**Exercise instructions**
Where a line below holds the string "each", that line goes into the answer.

**Records provided**
[Start of section]

/-- A group enabled starts and one disabled stops with its clock off; a debounced presence on an EMPTY port starts training and
on any other changes no register; a lost presence while training empties the port; a lost link freezes a CONTAINED-mode port
and loses the drive of a NATIVE one. A link that comes up begins admission with speed and width recorded; a ready controller
gets the first Identify; each admission command that fits leads to the next; an admission that takes too long refuses the
drive. (From 10_drive_ports.md, Lane groups and root ports; 10_drive_ports.md, Removal and containment; 10_drive_ports.md,
Hot insertion; 10_drive_ports.md, Admission; 10_drive_ports.md, What a member must offer.) -/
def Obligations.DriveGroupsAndPresence : Prop :=
  (∀ (s : State) (g : Nat), g < 16 → rdN s Obj.DRIVE_GROUP_STATE g = 0 →
    ∃ t, exec (.driveGroupEnable g true) s = .next t ∧ rdB t Obj.DRIVE_GROUP_ENABLE g = true ∧ rdN t Obj.DRIVE_GROUP_STATE g = 1) ∧
  (∀ (s : State) (g : Nat), g < 16 → rdN s Obj.DRIVE_GROUP_STATE g = 1 →
    ∃ t, exec (.driveGroupEnable g false) s = .next t ∧ rdN t Obj.DRIVE_GROUP_STATE g = 0 ∧ Tbl.get t.pins (Pin.driveClock g).num = some 0) ∧
  (∀ (s : State) (port : Nat), port < 64 → rdN s Obj.DPORT_STATE port = Dp.empty →
    ∃ t, exec (.presenceDebounced port) s = .next t ∧ rdN t Obj.DPORT_STATE port = Dp.training ∧ (dportOf t port).seated = true ∧ (dportOf t port).debounced = true ∧
      (dportOf t port).released = true) ∧
  (∀ (s : State) (port : Nat), port < 64 → rdN s Obj.DPORT_STATE port ≠ Dp.empty →
    ∃ t, exec (.presenceDebounced port) s = .next t ∧ t.dict = s.dict ∧ (dportOf t port).seated = true ∧ (dportOf t port).debounced = true) ∧
  (∀ (s : State) (port : Nat), port < 64 → rdN s Obj.DPORT_STATE port = Dp.training →
    ∃ t, exec (.presenceLost port) s = .next t ∧ rdN t Obj.DPORT_STATE port = Dp.empty ∧ rdN t Obj.DPORT_LINK_SPEED port = 0 ∧ rdN t Obj.DPORT_LINK_WIDTH port = 0 ∧
      (dportOf t port).linkUp = false ∧ (dportOf t port).debounced = false ∧ (dportOf t port).released = false) ∧
  (∀ (s : State) (port : Nat), port < 64 → rdN s Obj.DPORT_STATE port = Dp.ready → rdN s Obj.DPORT_MODE port = 1 →
    exec (.dataLinkDown port) s = .next (freezePort (linkGone s port) port 1)) ∧
  (∀ (s : State) (port : Nat), port < 64 → rdN s Obj.DPORT_STATE port = Dp.ready → rdN s Obj.DPORT_MODE port = 0 →
    exec (.dataLinkDown port) s = .next (driveGone (linkGone s port) port)) ∧
  (∀ (s : State) (port speed width : Nat), port < 64 → (dportOf s port).released = true → rdN s Obj.DPORT_STATE port = Dp.training →
    ∃ t, exec (.driveLinkUp port speed width) s = .next t ∧ rdN t Obj.DPORT_STATE port = Dp.admitting ∧ rdN t Obj.DRIVE_ADMISSION port = 0 ∧
      rdN t Obj.DPORT_LINK_SPEED port = min speed (rdN s Obj.DPORT_MAX_SPEED port) ∧ rdN t Obj.DPORT_LINK_WIDTH port = width ∧ (dportOf t port).admStep = 1 ∧ (dportOf t port).linkUp = true) ∧
  (∀ (s : State) (port : Nat), port < 64 → rdN s Obj.DPORT_STATE port = Dp.admitting → (dportOf s port).admStep = 1 →
    rdN s Obj.DRIVE_QUEUE_DEPTH port > inflight s port → (dportOf s port).resetting = false →
    ∃ t, exec (.driveControllerReady port) s = .next t ∧ (dportOf t port).admStep = 2 ∧ (dportOf t port).ready = true ∧
      t.out = s.out ++ [.member s.drv.nextCmd port (.identify 0)] ∧ rdN t Obj.DPORT_INFLIGHT port = (rdN s Obj.DPORT_INFLIGHT port + 1) % 2 ^ 64) ∧
  (∀ (s : State) (id : Nat) (c : MCmd) (d : AdmData), outstanding s id = some c → c.purp = .admission → rdN s Obj.DPORT_STATE c.port = Dp.admitting →
    admFits (dportOf s c.port).admStep d = true → exec (.admissionCommandComplete id d) s = .next (admNext (endCmd s id) c.port d)) ∧
  (∀ (s : State) (port : Nat), port < 64 → rdN s Obj.DPORT_STATE port = Dp.admitting →
    ∃ t, exec (.admissionTimeout port) s = .next t ∧ rdN t Obj.DPORT_STATE port = Dp.refused ∧ rdN t Obj.DRIVE_ADMISSION port = Ad.controller)

/-- A command that succeeds has its effect; one that fails with retry allowed and retries left is delayed and retried, else
fails for good; a delayed one is placed again; a timeout freezes a CONTAINED-mode port and otherwise starts an abort; an
abort out of time resets the controller; a recovery out of time, and a controller that reports a fatal status, fault the
member; an uncorrectable error freezes a CONTAINED-mode port; the health poll reads the log page of each READY or REFUSED
drive. (From 10_drive_ports.md, Queues, depths and timeouts; 10_drive_ports.md, Removal and containment;
06_failure_rebuild_reshape.md, Failure of a member.) -/
def Obligations.MemberCommandEndings : Prop :=
  (∀ (s : State) (id : Nat) (c : MCmd) (x : DrvStatus) (data : Bytes), outstanding s id = some c → x.fatal = false → x.status = 0 → x.poisoned = false →
    exec (.driveCommandComplete id x data) s = .next (commandDone s id c x data)) ∧
  (∀ (s : State) (id : Nat) (c : MCmd) (x : DrvStatus) (data : Bytes), outstanding s id = some c → x.fatal = false → x.status ≠ 0 → x.poisoned = false → (∀ n, c.op ≠ .abort n) →
    conflictPool s c x = none → x.retry = true → c.retries < rdN s Obj.DRIVE_RETRY_LIMIT c.port →
    exec (.driveCommandComplete id x data) s = .next (bump (suspend s id { c with retries := c.retries + 1 } .delayed) Obj.DPORT_RETRIES c.port 1)) ∧
  (∀ (s : State) (id : Nat) (c : MCmd) (x : DrvStatus) (data : Bytes), outstanding s id = some c → x.fatal = false → x.status ≠ 0 → x.poisoned = false → (∀ n, c.op ≠ .abort n) →
    conflictPool s c x = none → x.retry = false →
    exec (.driveCommandComplete id x data) s = .next (commandFails s id c x data)) ∧
  (∀ (s : State) (id : Nat) (c : MCmd), Tbl.get s.drv.cmds id = some c → c.st = .delayed → purpPool c.purp = none → exec (.commandRetryDelay id) s = .next (place s id c)) ∧
  (∀ (s : State) (id : Nat) (c : MCmd) (b : Bool), outstanding s id = some c → c.purp ≠ .admission → rdN s Obj.DPORT_MODE c.port = 1 →
    exec (.driveCommandTimeout id b) s = .next (freezePort s c.port 3)) ∧
  (∀ (s : State) (id : Nat) (c : MCmd) (b : Bool), outstanding s id = some c → c.purp ≠ .admission → rdN s Obj.DPORT_MODE c.port ≠ 1 → c.st = .placed → c.recFrom = none →
    let d : MCmd := { c with st := .aborting, begun := b, recFrom := some s.now }
    exec (.driveCommandTimeout id b) s = .next (issue (decodeTimedOut (bump (setMCmd s id d) Obj.DPORT_TIMEOUTS c.port 1) id d) c.port (.abort id) (.recovery id))) ∧
  (∀ (s : State) (id : Nat) (c : MCmd), outstanding s id = some c → c.st = .aborting →
    ∃ t, exec (.abortTimeLimit id) s = .next t ∧ (dportOf t c.port).resetting = true ∧ t.dict = s.dict ∧ t.drv.cmds = s.drv.cmds) ∧
  (∀ (s : State) (id : Nat) (c : MCmd) (p m : Nat), outstanding s id = some c → c.recFrom ≠ none → creating s c = none → (∀ q n, c.purp ≠ .action q n ∧ c.purp ≠ .add q n) → memberOf s c.port = some (p, m) → mState s p m = Ms.active →
   
    exec (.recoveryTimeLimit id) s = .next (memberFault s p m 3)) ∧
  (∀ (s : State) (id : Nat) (c : MCmd) (p m : Nat) (x : DrvStatus) (data : Bytes), outstanding s id = some c → x.fatal = true → creating s c = none → (∀ q n, c.purp ≠ .action q n ∧ c.purp ≠ .add q n) → memberOf s c.port = some (p, m) → mState s p m = Ms.active →
   
    exec (.driveCommandComplete id x data) s = .next (memberFault s p m 2)) ∧
  (∀ (s : State) (port : Nat), port < 64 → rdN s Obj.DPORT_MODE port = 1 → rdN s Obj.DPORT_STATE port = Dp.ready →
    exec (.driveAerUncorrectable port) s = .next (freezePort s port 0x10)) ∧
  (∀ (s : State), (∀ p, p < 64 → rdN s Obj.DPORT_STATE p ≠ Dp.ready ∧ rdN s Obj.DPORT_STATE p ≠ Dp.refused) → exec .driveHealthPoll s = .next s) ∧
  (∀ (s : State) (n : Nat), n < 64 → rdN s Obj.DPORT_STATE n = Dp.ready → (∀ p, p < 64 → p ≠ n → rdN s Obj.DPORT_STATE p ≠ Dp.ready ∧ rdN s Obj.DPORT_STATE p ≠ Dp.refused) →
    exec .driveHealthPoll s = .next (issue s n (.getLog 2) .health))

/-- RETRY on a CONTAINED port with its drive seated resets the drive; without one it is refused; a link that does not return and
a drive that is not the same are refused and leave the port as it is; the same drive carries on; a reset that fails outside
a RETRY faults the member; FAIL reports its result; MEMBER_ACTION FAIL fails an ACTIVE member and is refused for one neither
ACTIVE nor CONTAINED. (From 10_drive_ports.md, Removal and containment; 06_failure_rebuild_reshape.md, Failure of a member.) -/
def Obligations.ContainedPortRelease : Prop :=
  (∀ (s : State) (port : Nat), port < 64 → rdN s Obj.DPORT_STATE port = Dp.contained → (dportOf s port).retrying = false → (dportOf s port).seated = true →
    ∃ t, exec (.portReleaseRetry port) s = .next t ∧ rdN t Obj.PORT_RELEASE_RESULT port = 1 ∧ rdN t Obj.DPORT_STATE port = Dp.contained ∧ (dportOf t port).retrying = true ∧
      (dportOf t port).resetting = (dportOf s port).linkUp ∧ t.drv.cmds = s.drv.cmds) ∧
  (∀ (s : State) (port : Nat), port < 64 → rdN s Obj.DPORT_STATE port = Dp.contained → (dportOf s port).retrying = false → (dportOf s port).seated = false →
    ∃ t, exec (.portReleaseRetry port) s = .next t ∧ rdN t Obj.PORT_RELEASE_RESULT port = 3 ∧ t.drv = s.drv) ∧
  (∀ (s : State) (port : Nat), port < 64 → (dportOf s port).retrying = true → (dportOf s port).linkUp = false →
    ∃ t, exec (.portReleaseLinkTimeout port) s = .next t ∧ rdN t Obj.PORT_RELEASE_RESULT port = 3 ∧ rdN t Obj.DPORT_STATE port = rdN s Obj.DPORT_STATE port ∧ (dportOf t port).retrying = false ∧
      t.drv.cmds = s.drv.cmds) ∧
  (∀ (s : State) (port : Nat) (b : List Nat) (l : List NsInfo), port < 64 → (dportOf s port).resetting = true → (dportOf s port).retrying = true → sameDrive s port l = false →
    ∃ t, exec (.controllerResetDone port true b l) s = .next t ∧ rdN t Obj.PORT_RELEASE_RESULT port = 4 ∧ rdN t Obj.DPORT_STATE port = rdN s Obj.DPORT_STATE port ∧ (dportOf t port).resetting = false ∧
      (dportOf t port).retrying = false ∧ t.drv.cmds = s.drv.cmds) ∧
  (∀ (s : State) (port : Nat) (b : List Nat) (l : List NsInfo), port < 64 → (dportOf s port).resetting = true → (dportOf s port).retrying = true → sameDrive s port l = true →
    exec (.controllerResetDone port true b l) s = .next (retryDone s port)) ∧
  (∀ (s : State) (port p m : Nat) (b : List Nat) (l : List NsInfo), port < 64 → (dportOf s port).resetting = true → (dportOf s port).retrying = false → memberOf s port = some (p, m) →
    exec (.controllerResetDone port false b l) s = .next (memberFault (modDPort s port (fun d => { d with resetting := false })) p m 2)) ∧
  (∀ (s : State) (port : Nat), port < 64 → rdN s Obj.DPORT_STATE port = Dp.contained →
    ∃ t, exec (.portReleaseFail port) s = .next t ∧ rdN t Obj.PORT_RELEASE_RESULT port = 2) ∧
  (∀ (s : State) (p m : Nat), p < 8 → m < 64 → mState s p m = Ms.active →
    exec (.memberActionFail p m) s = .next (wr (failMember s p m 6) Obj.MEMBER_ACTION_RESULT (mInst p m) (Mr.done : Nat))) ∧
  (∀ (s : State) (p m : Nat), p < 8 → m < 64 → mState s p m ≠ Ms.active → mState s p m ≠ Ms.contained →
    ∃ t, exec (.memberActionFail p m) s = .next t ∧ rdN t Obj.MEMBER_ACTION_RESULT (mInst p m) = Mr.refusedState ∧ mState t p m = mState s p m ∧ t.drv = s.drv)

[End of section]

**Answer area**
gets the first Identify; each admission command that fits leads to the next; an admission that takes too long refuses the
member; an uncorrectable error freezes a CONTAINED-mode port; the health poll reads the log page of each READY or REFUSED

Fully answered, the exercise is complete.